# New Member With a New Cheetoh.



## GrimalkinTheCheetoh

Just want to introduce myself. My name is Bobby, and the Cheetoh is Grimalkin ("Grim"), as the screen name implies  

Grim just came to live with my girlfriend, her Jerk Russell Terror, and myself last Saturday. He's just shy of 6 months old and already weighs 10 pounds. Aside from the new house/new people jitters, he's been great so far. I'm looking forward to many years with my big boy. Here he is:










For those that don't know the breed, he's a Cheetoh. Grimalkin is a grey ghost cat from Celtic lore that roams the Scottish Highlands. It was also the name of Nostradamus's cat and the name of the witches cat in MacBeth. Literally translated, it means "Grey Demon". 
He should reach around 20-25 pounds when he's full grown. Here's a few pics. 



















So far so good with the dog









big Cheshire Cat grin









BIG paws that he's going to grow into.










Looking forward to participating in the boards here.

Bobby


----------



## marie73

Welcome!

He's gorgeous!!!! Love his stripes - and his grin. :grin:



> her Jerk Russell Terror


Love it!


----------



## Susan

He's stunning! And he's definitely a big boy!


----------



## focus503

Grey Demon. 

That has much awesome.


----------



## Dave_ph

The dog looks nervous like, "How big is he gonna get?"


----------



## GrimalkinTheCheetoh

The dog should be nervous! Nah, not really. He's very mild mannered, especially for a kitten. He thinks the dog is cool, but gets nervous when the dog starts playing and gets hyper. Then he hides under the table for a bit.
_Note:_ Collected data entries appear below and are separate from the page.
-- ==== Sys2Proof/Certificates/Slice0/Obligations.lean ====
section
/-! DEFINITION. The statements about the block, each formalising rules of the spec.  `Frame`, `Succeeded` and
`failedState` are in Sys2Proof/Safety.lean.  The host's accesses, the engine's turns and the platform's reset reach
`step` as the events of `State.bus`, the model's own field (log entry 7); the words that reads return go to
`State.reads` (log entry 8). -/

open Sys2Proof Sys2Proof.Machine

/-! ### Encoding -/

/-- One word for each command decodes as the spec reads it, and the words of 95_test_vectors.md section 9.2 are
rejected for the reason it gives.  The words are those of 95_test_vectors.md, but for the three of `PADD`, `PDBL` and
`PMUL`, which stand nowhere in the spec and are written out from 30_encoding.md R101 and R105. -/
def Obligations.SpecWordsDecode : Prop :=
  decode 0x00000000#32 = .ok .nop ∧
    decode 0x00200301#32 = .ok (.modred 3 0 2) ∧
    decode 0x00210302#32 = .ok (.modadd 3 0 1 2) ∧
    decode 0x00210b03#32 = .ok (.modsub 11 0 1 2) ∧
    decode 0x00210904#32 = .ok (.modmul 9 0 1 2) ∧
    decode 0x00265705#32 = .ok (.montmul 7 5 6 2) ∧
    decode 0x00200406#32 = .ok (.montr2 4 2) ∧
    decode 0x00202c07#32 = .ok (.modinv 12 2 2) ∧
    decode 0x00032110#32 = .ok (.padd 1 2 3) ∧
    decode 0x00002111#32 = .ok (.pdbl 1 2) ∧
    decode 0x000f7612#32 = .ok (.pmul 6 7 15) ∧
    decode 0x00000020#32 = .ok (.keygen 0) ∧
    decode 0x00001021#32 = .ok (.pubkey 0 1) ∧
    decode 0x00000030#32 = .ok .shainit ∧
    decode 0x3f000031#32 = .ok (.shablk 63#8) ∧
    decode 0x00000532#32 = .ok (.shahash 5) ∧
    decode 0x00020140#32 = .ok (.sign 1 0 2) ∧
    decode 0x00041041#32 = .ok (.verify 1 4 0) ∧
    decode 0x00002350#32 = .ok (.encrypt 3 2) ∧
    decode 0x00010051#32 = .ok (.decrypt 0 1) ∧
    decode 0x00000100#32 = .error (.sbzNotZero .fd) ∧
    decode 0x00000008#32 = .error .unassignedOpcode ∧
    decode 0x01000005#32 = .error (.sbzNotZero .imm8) ∧
    decode 0x00000810#32 = .error (.pointOutOfRange .fd) ∧
    decode 0x00008350#32 = .error (.pointOutOfRange .fa) ∧
    decode 0x00010140#32 = .error .signSameRegister ∧
    decode 0x00F0F0FF#32 = .error .unassignedOpcode ∧
    decode 0xFF000031#32 = .ok (.shablk 255#8)

/-- Decoding the word of a command gives the command back, for every command and every operand. -/
def Obligations.DecodeOfEncode : Prop :=
  ∀ i : Instr, i.wellFormed = true → decode (encode i) = .ok i

/-- 30_encoding.md R106: an unassigned opcode makes the command illegal; every word is either the word of
exactly one command, or illegal. -/
def Obligations.EveryWordOneCommandOrIllegal : Prop :=
  (∀ c : Word, UnassignedOpcode (fieldOpc c).toNat → ∀ s, performCommand c s = .next (failedState .illegalCommand 0 s)) ∧
    ∀ c : Word,
      (∃ i, i.wellFormed = true ∧ encode i = c ∧ decode c = .ok i ∧
          ∀ j : Instr, j.wellFormed = true → encode j = c → j = i) ∨
        ((∀ i : Instr, i.wellFormed = true → encode i ≠ c) ∧
          ∀ s, performCommand c s = .next (failedState .illegalCommand 0 s))

/-- 30_encoding.md R105: the value of a command word,
`(IMM8 << 24) | (FC << 20) | (FB << 16) | (FA << 12) | (FD << 8) | OPC`, for each command. -/
def Obligations.CommandWordValue : Prop :=
  (encode .nop).toNat = 0 ∧
    (∀ d a m : BReg, (encode (.modred d a m)).toNat = m.val * 2 ^ 20 + a.val * 2 ^ 12 + d.val * 2 ^ 8 + 0x01) ∧
    (∀ d a b m : BReg, (encode (.modadd d a b m)).toNat =
      m.val * 2 ^ 20 + b.val * 2 ^ 16 + a.val * 2 ^ 12 + d.val * 2 ^ 8 + 0x02) ∧
    (∀ d a b m : BReg, (encode (.modsub d a b m)).toNat =
      m.val * 2 ^ 20 + b.val * 2 ^ 16 + a.val * 2 ^ 12 + d.val * 2 ^ 8 + 0x03) ∧
    (∀ d a b m : BReg, (encode (.modmul d a b m)).toNat =
      m.val * 2 ^ 20 + b.val * 2 ^ 16 + a.val * 2 ^ 12 + d.val * 2 ^ 8 + 0x04) ∧
    (∀ d a b m : BReg, (encode (.montmul d a b m)).toNat =
      m.val * 2 ^ 20 + b.val * 2 ^ 16 + a.val * 2 ^ 12 + d.val * 2 ^ 8 + 0x05) ∧
    (∀ d m : BReg, (encode (.montr2 d m)).toNat = m.val * 2 ^ 20 + d.val * 2 ^ 8 + 0x06) ∧
    (∀ d a m : BReg, (encode (.modinv d a m)).toNat = m.val * 2 ^ 20 + a.val * 2 ^ 12 + d.val * 2 ^ 8 + 0x07) ∧
    (∀ d a b : PReg, (encode (.padd d a b)).toNat = b.val * 2 ^ 16 + a.val * 2 ^ 12 + d.val * 2 ^ 8 + 0x10) ∧
    (∀ d a : PReg, (encode (.pdbl d a)).toNat = a.val * 2 ^ 12 + d.val * 2 ^ 8 + 0x11) ∧
    (∀ (d a : PReg) (b : BReg), (encode (.pmul d a b)).toNat =
      b.val * 2 ^ 16 + a.val * 2 ^ 12 + d.val * 2 ^ 8 + 0x12) ∧
    (∀ d : BReg, (encode (.keygen d)).toNat = d.val * 2 ^ 8 + 0x20) ∧
    (∀ (d : PReg) (a : BReg), (encode (.pubkey d a)).toNat = a.val * 2 ^ 12 + d.val * 2 ^ 8 + 0x21) ∧
    (encode .shainit).toNat = 0x30 ∧
    (∀ i : BitVec 8, (encode (.shablk i)).toNat = i.toNat * 2 ^ 24 + 0x31) ∧
    (∀ d : BReg, (encode (.shahash d)).toNat = d.val * 2 ^ 8 + 0x32) ∧
    (∀ d a b : BReg, (encode (.sign d a b)).toNat = b.val * 2 ^ 16 + a.val * 2 ^ 12 + d.val * 2 ^ 8 + 0x40) ∧
    (∀ (a b : BReg) (q : PReg), (encode (.verify a b q)).toNat =
      q.val * 2 ^ 20 + b.val * 2 ^ 16 + a.val * 2 ^ 12 + 0x41) ∧
    (∀ d a : PReg, (encode (.encrypt d a)).toNat = a.val * 2 ^ 12 + d.val * 2 ^ 8 + 0x50) ∧
    (∀ (a : BReg) (b : PReg), (encode (.decrypt a b)).toNat = b.val * 2 ^ 16 + a.val * 2 ^ 12 + 0x51)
Luckily, this particular Jerk Russell Terror is very friendly and not aggressive at all like most Jacks are. 

Grim is coming out his shell a little more every day. He is still VERY vocal though. He will definitely let you know what's on his mind. So far, he has about a 4 foot vertical leap when chasing the feather toy. 

Watching him grow up is going to be a lot of fun. 

I've had cats for most of my 34 years, save for the last couple years when our 22 year old kitty finally passed away and my beautiful torty went outside to play and ran across a coyote. I still miss him.

Grim fills that void though. 

Bobby


----------